However, single researchers need to consider additional ways to communicate good quality research to those working in education. Academic research papers published in journals are not typically freely available, and are often written for those working within academia; therefore are not immediately useful and accessible for busy teachers.  Researchers should consider a broader audience when writing for academic journals (particularly with an increase in open access), but also start considering alternative routes to share research.  

Research perceived to lack relevance

The gap between researchers interests and teachers/policy makers’ needs or priority areas, could also be responsible for the low status often assigned to research.  It is difficult for teachers and policy makers to be enthusiastic about research, if research conducted is not considered to be directly relevant to their needs.  Researchers need to increasingly involve teachers/policy makers in their research from the outset, at the point at which they are developing their research questions, to ensure they are relevant and important.

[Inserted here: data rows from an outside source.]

/-- Units charged for a front end are returned (R271). -/
def State.uncharge (s : State) (w : FrontWork) : State :=
  (s.giveBack w.record.tenant w.units).modTenant w.record.tenant (fun x => { x with
    recentUnits := x.recentUnits - w.units,
    counts := { x.counts with
      units := x.counts.units - BitVec.ofNat 64 w.units,
      energyUnits := x.counts.energyUnits - BitVec.ofNat 64 w.units,
      inTokens := x.counts.inTokens - BitVec.ofNat 64 w.encoder } })

/-- The last stages of a request: order by re-rank score, packing, then its completion or its run (R271 steps 4 to
6). An empty prompt on a session without a pending token leaves nothing to run on. (Log entry 100: DEDUCED, unsafe.) -/
def State.packStage (s : State) (w : FrontWork) : State :=
  let r := w.record
  let t := r.tenant
  let a := reqArgs r s.t2
  let slot := indexSlotOf a.index
  let store := s.passagesOf slot t
  let rv := w.ranker.bind (fun k => s.version? k.1 k.2)
  let ranked := match rv with
    | some v => selectBest a.keep (validEntries 1 false (rerankScores s a v w.query store w.entries)).1
    | none => w.entries.take a.keep
  let x := s.sessionOf r
  let room := if a.gen then min a.maxTokens (x.maxLen - x.length - 1) else a.maxTokens
  let parts := (List.range a.nparts).map (readPart s.t2 a.parts)
  match packPrompt (s.templateOf a.template).items parts (ranked.map (·.index)) store room with
  | none => (s.uncharge w).failFront w stPackOver
  | some (fs, _) =>
    let toks := fs.flatMap Filled.out
    if a.gen && toks.isEmpty && x.pending.isNone then (s.uncharge w).failFront w stBadParam
    else
      let s := s.removeFront w.id
      let s1 := if a.trace = 0 then s
        else s.writeT2 a.trace (listBytes w.entries ((s.slot slot).metric == 2) a.cand ++
          (if a.reranks then listBytes ranked false a.keep else []))
      let s2 := if a.promptOut then s1.writeT2 a.dest (toks.flatMap (toLe 4)) else s1
      let front := reqFront w.best.length ranked.length toks.length
      let gen := toLe 8 w.generation.toNat
      if a.gen then
        (s2.beginPrefill r.handle toks w.id).modSession r.handle (fun x => { x with
          run := x.run.map (fun k => { k with front := some (front, gen) }) })
      else match s.running? w.id with
        | some k => s2.completeAfter (newWrites s s2) k.record w.id stOk (front ++ toLe 4 0 ++ gen)
        | none => s2
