-- ==== Sys2Proof/Machine/Link.lean ====
section
/-!
DEFINITION. The coherent link: snoops, data, acknowledgements, errors, window reads, training and the
flit layer (13 R379 to R392).
-/

namespace Sys2Proof.Machine

/-- A response whose tag matches no request, or another break of R383. (Log entry 74: DEDUCED, unsafe.) -/
def State.protoFault (s : State) : State := s.raiseFault srcClProto

/-- SNP_INV (R384 to R386): INV_ACK always; an outstanding read of the line becomes stale; a held copy is
dropped and the line read again. -/
def State.snpInv (s : State) (tag : U16) (addr : U64) : State :=
  let off := (addr - s.link.t2Base).toNat
  let s := s.send (.invAck tag addr)
  let watched (x : ReadOut) : Bool := x.addr == off && match x.use with
    | .record _ _ | .source | .dropped => false
    | _ => true
  if s.link.reads.any watched then
    s.modLink (fun l => { l with
      reads := l.reads.map (fun x => if watched x then { x with stale := true } else x) })
  else if s.link.shared.contains off || !(s.watchUses off).isEmpty then
    let s := s.modLink (fun l => { l with shared := l.shared.filter (· != off) })
    if s.traffic then (s.watchUses off).foldl (fun s u => s.sendRead off u) s else s
  else s

/-- A snoop of a watched line wakes the module (R497). -/
def execSnpInv (tag : U16) (addr : U64) (s : State) : Host.Outcome State Fault Refusal :=
  let off := (addr - s.link.t2Base).toNat
  .next ((if s.link.shared.contains off || !(s.watchUses off).isEmpty then s.wake else s).snpInv tag addr)

/-- Keeps a shared copy of a watched line, or issues a fresh read when the read was stale (R386). A line
that no ring watches any more is given back. -/
def State.keepWatched (s : State) (x : ReadOut) (enabled : Bool) : State :=
  if !enabled then s.send (.evict (s.link.t2Base.toNat + x.addr))
  else if x.stale then s.sendRead x.addr x.use
  else s.modLink (fun l => { l with shared := x.addr :: l.shared.filter (· != x.addr) })

/-- DATA (R386): the line of a read arrives. (Log entry 11: DESIGN CHOICE, unsafe.) -/
def State.dataArrives (s : State) (tag : U16) (line : Line) : State :=
  match s.link.reads.find? (fun x => x.tag == tag) with
  | none => s.protoFault
  | some x =>
    let s := s.modLink (fun l => { l with reads := l.reads.filter (fun y => y.tag != tag) })
    let s := { s with t2 := writeBytes s.t2 x.addr (lineBytes line 64) }
    match x.use with
    | .producer n =>
      let s := s.keepWatched x (s.cmdRing n).enabled
      s.takeProducer n (line.extractLsb' 0 32)
    | .consumer c =>
      let s := s.keepWatched x (s.cqRing c).enabled
      (s.takeConsumer c (line.extractLsb' 0 32)).injectDue
    | .source => s.readSource
    | .dropped => s.keepWatched x (s.link.shared.contains x.addr || s.link.reads.any (fun y => y.addr == x.addr))
    | .record n i =>
      if x.stale then s
      else (s.modCmd n (fun r => { r with arrived := r.arrived ++ [(i, line)] })).serveRing n

/-- DATA; a read that the link controller's limit held back may leave (R389). -/
def execData (tag : U16) (line : Line) (s : State) : Host.Outcome State Fault Refusal :=
  .next ((s.dataArrives tag line).pumpLink 0)

/-- A write is over: it holds no place and no deferred write waits for it. -/
def CohLink.written (l : CohLink) (tag : U16) : CohLink :=
  { l with
    writes := l.writes.filter (· != tag), slotWrites := l.slotWrites.filter (· != tag),
    undo := l.undo.filter (fun e => e.1 != tag),
    deferred := l.deferred.map (fun d => { d with needs := d.needs.filter (· != tag) }) }

/-- WR_ACK (R387): the write is visible; what waited for it goes on. -/
def State.wrAck (s : State) (tag : U16) : State :=
  if s.link.writes.contains tag then ((s.modLink (·.written tag)).pumpLink 0).releaseAll.injectDue
  else s.protoFault

def execWrAck (tag : U16) (s : State) : Host.Outcome State Fault Refusal := .next (s.wrAck tag)

/-- The records of rings with `p` that were posted and not taken are to be read anew. -/
def State.refetchRings (s : State) (p : Nat → Bool) : State :=
  (List.range 64).foldl (fun s n => if p n then s.modCmd n CmdRing.refetch else s) (s.staleRecords p)

/-- The ring whose record a read with a tag brings. -/
def State.recordRing (s : State) (tag : U16) : Option Nat :=
  (s.link.reads.find? (fun x => x.tag == tag)).bind (fun x => match x.use with
    | .record n _ => some n
    | _ => none)

/-- ERR (R388): the request is over, and the coherent link error fault is raised. -/
def State.errAnswer (s : State) (tag : U16) : State :=
  if s.link.writes.contains tag || s.link.reads.any (fun x => x.tag == tag) then
    let ring := s.recordRing tag
    let s := s.refetchRings (fun n => ring == some n)
    let s := s.modLink (fun l => { l.written tag with
      reads := l.reads.filter (fun x => x.tag != tag), sources := [] })
    let s := ((s.raiseFault srcClErr).pumpLink 0).releaseAll.injectDue
    (List.range 64).foldl (fun s n => if ring == some n then s.serveRing n else s) s
  else s.protoFault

“What constitutes the relevance of research, for instance, depends to a large extent on what questions are being asked, in what context, and for what practical ends” Philip Davis (1999).

Research perceived to undermine teacher’s professional judgement

It is considered, by some, that evidence-based education (i.e., the use of research evidence to inform education), removes teacher autonomy and professional judgement.  However, teachers with greater knowledge and understanding of research evidence in a specific area should be more able, and confident, to exercise good professional judgement.  Communicating research well allows teachers to make reasoned and informed decisions about their practices and how best to support children’s learning.  

“The opportunity to make informed decisions about what works best, using good quality evidence, represents a truer form of professional independence”  Ben Goldacre (2013)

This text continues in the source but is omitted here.